All document production will be limited as set forth in
Evidence Code § 1045(b) and (c).
Protective Order
Defendant contends that any
information that the Court concludes should be disclosed should be subject to a
protective order.
Production of documents following the in camera inspection is subject to a protective order:
The court shall, in any case or proceeding
permitting the disclosure or discovery of any peace or custodial officer
records requested pursuant to Section 1043, order that the records disclosed or
discovered may not be used for any purpose other than a court proceeding
pursuant to applicable law.
(Evid. Code § 1045(e).)
If the court
determines the requested personnel records are relevant within the meaning of
section 1045, subdivision (a), and do not fall within the exceptions set forth
in section 1045, subdivisions (b) or (c), the court should generally order
their production subject to an order “that the records disclosed … may not be
used for any purpose other than a court proceeding pursuant to applicable law.”

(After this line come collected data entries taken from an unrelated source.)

/-- Log entry 6: a rounding mode that names none is an illegal instruction with subcode 0. -/
theorem State.withMode_none (s : State) (i : Instr) {rm : BitVec 3} (mode : s.me.rounding rm = none) (pre : s.me.pre = none)
    (k : RMode → Out) : s.withMode i rm k = .next (s.takeTrap s.cur false 2 (zx (s.bitsOf i)) s.me.pc) := by
  have tval : (zx (s.bitsOf i) ||| (zx Enc.subStandard <<< 32) : Word) = zx (s.bitsOf i) := by simp [Enc.subStandard, zx]
  have epc : s.me.epc = s.me.pc := by rw [Ctl.epc, pre]
  simp only [State.withMode, mode, State.illegal, tval, epc, ite_self]

/-- A standard 32-bit instruction other than LR, SC and the AMOs, with nothing pending, has its effect. -/
theorem exec_standard_ready (s : State) {op : Std} (plain : takesScope op = false) (ready : Ready (stdRegs op) s) :
    exec (.standard op false) s = s.stdEffect (.standard op false) 4 op := by
  show execStandard op false s = _
  simp only [execStandard, plain, s.begin_ready _ _ _ ready]
  rfl

theorem Ready.mono {rs qs : List Reg} {s : State} (ready : Ready rs s) (sub : qs ⊆ rs) : Ready qs s :=
  ⟨ready.1, fun r mem => ready.2 r (sub mem)⟩

/-- An instruction whose effect is a result in f[rd]. -/
theorem exec_writesF {s : State} {op : Std} {f : FFmt} {rd : Reg} {r : FpRes} (plain : takesScope op = false)
    (ready : Ready (stdRegs op) s) (effect : s.stdEffect (.standard op false) 4 op = s.fpResult f rd r) :
    WritesF (exec (.standard op false) s) s rd (fpBox f r.1) r.2.bits := by
  rw [exec_standard_ready s plain ready, effect]
  exact s.fpResult_writesF f rd r

/-- An instruction whose effect is a word in x[rd] and the flags it raises. -/
theorem exec_writesX {s : State} {op : Std} {rd : Reg} {v : Word} {g : FFlags} (plain : takesScope op = false)
    (ready : Ready (stdRegs op) s) (effect : s.stdEffect (.standard op false) 4 op = s.fpToX rd v g) :
    WritesX (exec (.standard op false) s) s rd v g.bits := by
  rw [exec_standard_ready s plain ready, effect]
  exact s.fpToX_writesX rd v g

/-- An instruction that rounds, under a mode that names none. -/
theorem exec_noMode {s : State} {op : Std} {rm : BitVec 3} {k : RMode → Out} (mode : s.me.rounding rm = none)
    (plain : takesScope op = false) (ready : Ready (stdRegs op) s)
    (effect : s.stdEffect (.standard op false) 4 op = s.withMode (.standard op false) rm k) :
    exec (.standard op false) s = .next (s.takeTrap s.cur false 2 (zx (s.bitsOf (.standard op false))) s.me.pc) := by
  rw [exec_standard_ready s plain ready, effect, s.withMode_none _ mode ready.1]

/-! ## The statement -/

/-- Settles O14: under a mode the effect of each instruction is one of the writes above, and under none it is the trap of
`State.withMode_none`. -/
theorem floatingPointCompletes : Obligations.FloatingPointCompletes := by
  constructor
  · intro s f rm rd rs1 rs2 rs3 m F gives ready
    have free : Ready [] s := ready.mono (List.nil_subset _)
    refine ⟨fun mode => ⟨fun op => ?fbin, fun op => ?fma, ?fsqrt, ?fcvtFmt, fun ty => ?fcvtFromInt⟩, fun op => ?fsel, ?fmv⟩
    case fbin => exact exec_writesF rfl free (s.withMode_some _ mode _)
    case fma => exact exec_writesF rfl free (s.withMode_some _ mode _)
    case fsqrt => exact exec_writesF rfl free (s.withMode_some _ mode _)
    case fcvtFmt => exact exec_writesF rfl free (s.withMode_some _ mode _)
    case fcvtFromInt => exact exec_writesF rfl ready (s.withMode_some _ mode _)
    case fsel => exact exec_writesF rfl free rfl
    case fmv =>
      have effect := exec_standard_ready s (op := .fmvFromInt f rd rs1) rfl ready
      exact effect ▸ s.fmvFromInt_done f rd rs1
  · intro s f rm rd rs1 rs2 F gives ill ready
    have free : Ready [] s := ready.mono (List.nil_subset _)
    refine ⟨fun op => ?fcmp, ?fclass, ?fmv, fun ty m mode => ?fcvtToInt, fun mode => ?illegal⟩
    case fcmp => exact exec_writesX rfl ready rfl
    case fclass => exact exec_writesX (g := {}) rfl ready (s.result_eq_fpToX ..)
    case fmv => exact exec_writesX (g := {}) rfl ready (s.result_eq_fpToX ..)
    case fcvtToInt => exact exec_writesX rfl ready (s.withMode_some _ mode _)
    case illegal =>
      exact ⟨fun ty => exec_noMode mode rfl ready rfl, fun op => exec_noMode mode rfl free rfl,
        fun op rs3 => exec_noMode mode rfl free rfl, exec_noMode mode rfl free rfl, exec_noMode mode rfl free rfl,
        fun ty both => exec_noMode mode rfl (both.mono (List.subset_cons_self ..)) rfl⟩

end Sys2Proof.Machine
end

(§ 1045, subds. (d), (e).)
(Haggerty, supra, 117 Cal.App.4th at
1088.) Plaintiff does not object to this request
and agrees that any production should be subject to a protective order as
provided by section 1045. However, no proposed protective order has been filed
by either party. The Court will therefore exercise its discretionary authority
to order the parties to meet and confer regarding a stipulation to a protective
order concerning the redaction and limitations on disclosure, pursuant to
Evidence Code section 1045 subdivisions (d) and (e), of any documents to be
produced.
CONCLUSION:
Accordingly,
Plaintiff’s Pitchess motion is GRANTED.
The Court sets an in camera
hearing for March 3, 2023, at 1:30 pm in Department 47, Stanley Mosk
Courthouse. The custodian of records is to produce at the hearing all
potentially responsive documents for in camera inspection by the Court.

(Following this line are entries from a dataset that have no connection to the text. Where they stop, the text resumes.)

-- ==== Sys2Proof/Word.lean ====
section
/-! DEFINITION. The words of the machine: bytes, 64-bit words, 512-bit token values, and the sparse
tables in which memories and register files are held. All multi-byte quantities are little-endian (R2). -/

namespace Sys2Proof

/-- One byte of memory. -/
abbrev Byte := BitVec 8

/-- A 64-bit word: a control register, a fat pointer, an instruction, word n of a token. -/
abbrev Word := BitVec 64

/-- The 512-bit value of a token or of a register (R12, R121). -/
abbrev Wide := BitVec 512

/-- A sparse table: (key, value) pairs, keys strictly rising, no value equal to the table's default. -/
abbrev Tab (α : Type) := List (Nat × α)

end Sys2Proof
end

The Court orders the parties to
meet and confer regarding the preparation and filing of a joint stipulation to a
protective order concerning the redaction of potentially responsive documents
as to private personal information, and as to limitations on the use of the
records pursuant to Evidence Code section 1045. The parties are directed to
file any such joint stipulation on or before the date of the in camera
hearing.
Moving Party to give notice.
IT IS SO ORDERED.
Dated: January 27, 2023 ___________________________________
Theresa
M. Traber
Judge
of the Superior Court
Any party may submit on the
tentative ruling by contacting the courtroom via email at Smcdept47@lacourt.org by no later than 4:00 p.m. the day
before the hearing. All interested parties must be copied on the email. It
should be noted that if you submit on a tentative ruling the court will still
conduct a hearing if any party appears. By submitting on the tentative you
have, in essence, waived your right to be present at the hearing, and you
should be aware that the court may not adopt the tentative, and may issue an
order which modifies the tentative ruling in whole or in part.